-- ==== Sys2Proof/Machine/Mmu.lean ====
section
/-! DEFINITION. The memory-mapped I/O dispatcher: one decoding of an address (`route`), and reading and writing a byte or
a word through it (20_memory.md R200 to R214). -/

namespace Sys2Proof.Machine

/-- What stands at an address (20_memory.md R203). -/
inductive Place where
  /-- 0x0000-0x7FFF, with the address itself. -/
  | rom (a : Nat)
  | vram (o : Nat)
  | extRam (o : Nat)
  /-- 0xC000-0xFDFF, working RAM and its echo. -/
  | wram (o : Nat)
  | oam (o : Nat)
  | unused
  | p1
  | div
  | tima
  | tma
  | tac
  | ifReg
  | lcdc
  | stat
  | scy
  | scx
  | ly
  | bgp
  | boot
  | unmapped
  | hram (o : Nat)
  | ie
  deriving DecidableEq, Repr

/-- The I/O page 0xFF00-0xFF7F (20_memory.md R203). -/
def ioPlace (n : Nat) : Place :=
  if n = 0xFF00 then .p1
  else if n = 0xFF04 then .div
  else if n = 0xFF05 then .tima
  else if n = 0xFF06 then .tma
  else if n = 0xFF07 then .tac
  else if n = 0xFF0F then .ifReg
  else if n = 0xFF40 then .lcdc
  else if n = 0xFF41 then .stat
  else if n = 0xFF42 then .scy
  else if n = 0xFF43 then .scx
  else if n = 0xFF44 then .ly
  else if n = 0xFF47 then .bgp
  else if n = 0xFF50 then .boot
  else .unmapped

/-- The address map (20_memory.md R203). Working RAM is reached through `a & 0x1FFF` (R214). -/
def route (a : Word) : Place :=
  let n := a.toNat
  if n < 0x8000 then .rom n
  else if n < 0xA000 then .vram (n - 0x8000)
  else if n < 0xC000 then .extRam (n - 0xA000)
  else if n < 0xFE00 then .wram (n % 0x2000)
  else if n < 0xFEA0 then .oam (n - 0xFE00)
  else if n < 0xFF00 then .unused
  else if n < 0xFF80 then ioPlace n
  else if n < 0xFFFF then .hram (n - 0xFF80)
  else .ie

/-- The STAT mode code (10_state.md R119). -/
def PpuMode.code : PpuMode → Byte
  | .hblank => 0#8
  | .vblank => 1#8
  | .oamScan => 2#8
  | .pixelTransfer => 3#8

/-- What a place reads as (20_memory.md R203, read column). -/
def readPlace (p : Place) (s : State) : Byte :=
  match p with
  | .rom a => if a < 0x100 ∧ s.bootEnabled = true then Memory.read s.arrays.bootrom a else mbcReadRom a s
  | .vram o => Memory.read s.arrays.vram o
  | .extRam o => mbcReadRam o s
  | .wram o => Memory.read s.arrays.wram o
  | .oam o => Memory.read s.arrays.oam o
  | .unused => 0x00#8
  | .p1 => p1Read s.joypad
  | .div => s.timer.div
  | .tima => s.timer.tima
  | .tma => s.timer.tma
  | .tac => s.timer.tac
  | .ifReg => s.ifReg.setWidth 8 ||| 0xE0#8
  | .lcdc => s.ppu.lcdc
  | .stat => 0x80#8 ||| s.ppu.statSel ||| s.ppu.mode.code
  | .scy => s.ppu.scy
  | .scx => s.ppu.scx
  | .ly => s.ppu.ly
  | .bgp => s.ppu.bgp
  | .boot => s.params.unmappedRead
  | .unmapped => s.params.unmappedRead
  | .hram o => Memory.read s.arrays.hram o
  | .ie => s.ie

/-- What a write to a place does (20_memory.md R203, write column). -/
def writePlace (p : Place) (v : Byte) (s : State) : State :=
  match p with
  | .rom a => mbcWriteControl a v s
  | .vram o => { s with arrays := { s.arrays with vram := Memory.write s.arrays.vram o v } }
  | .extRam o => mbcWriteRam o v s
  | .wram o => { s with arrays := { s.arrays with wram := Memory.write s.arrays.wram o v } }
  | .oam o => { s with arrays := { s.arrays with oam := Memory.write s.arrays.oam o v } }
  | .unused => s
  | .p1 => { s with joypad := { s.joypad with select := v &&& 0x30#8 } }
  | .div => { s with timer := { s.timer with div := 0#8, divAcc := 0, timaAcc := 0 } }
  | .tima => { s with timer := { s.timer with tima := v } }
  | .tma => { s with timer := { s.timer with tma := v } }
  | .tac => { s with timer := { s.timer with tac := v } }
  | .ifReg => { s with ifReg := v.setWidth 5 }
  | .lcdc => { s with ppu := { s.ppu with lcdc := v } }
  | .stat => { s with ppu := { s.ppu with statSel := v &&& 0x78#8 } }
  | .scy => { s with ppu := { s.ppu with scy := v } }
  | .scx => { s with ppu := { s.ppu with scx := v } }
  | .ly => s
  | .bgp => { s with ppu := { s.ppu with bgp := v } }
  | .boot => { s with bootEnabled := false }
  | .unmapped => s
  | .hram o => { s with arrays := { s.arrays with hram := Memory.write s.arrays.hram o v } }
  | .ie => { s with ie := v }

/-- `MemRead(a, 1)` (20_memory.md R201). A read changes no state (R209). -/
def read8 (a : Word) (s : State) : Byte := readPlace (route a) s

/-- `MemWrite(a, 1, v)` (20_memory.md R202). -/
def write8 (a : Word) (v : Byte) (s : State) : State := writePlace (route a) v s

/-- `MemRead(a, 2)`: little-endian, the second byte at `(a + 1) mod 2^16` (20_memory.md R204, R206). -/
def read16 (a : Word) (s : State) : Word := mkWord (read8 (a + 1#16) s) (read8 a s)

/-- `MemWrite(a, 2, v)`: the low byte at `a`, then the high byte at `(a + 1) mod 2^16` (20_memory.md R204, D27). -/
def write16 (a : Word) (v : Word) (s : State) : State := write8 (a + 1#16) (hiByte v) (write8 a (loByte v) s)

end Sys2Proof.Machine
end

## The problem
Looking at the records, how many lines include "MemRead"? Respond with the number only.

## Task output
2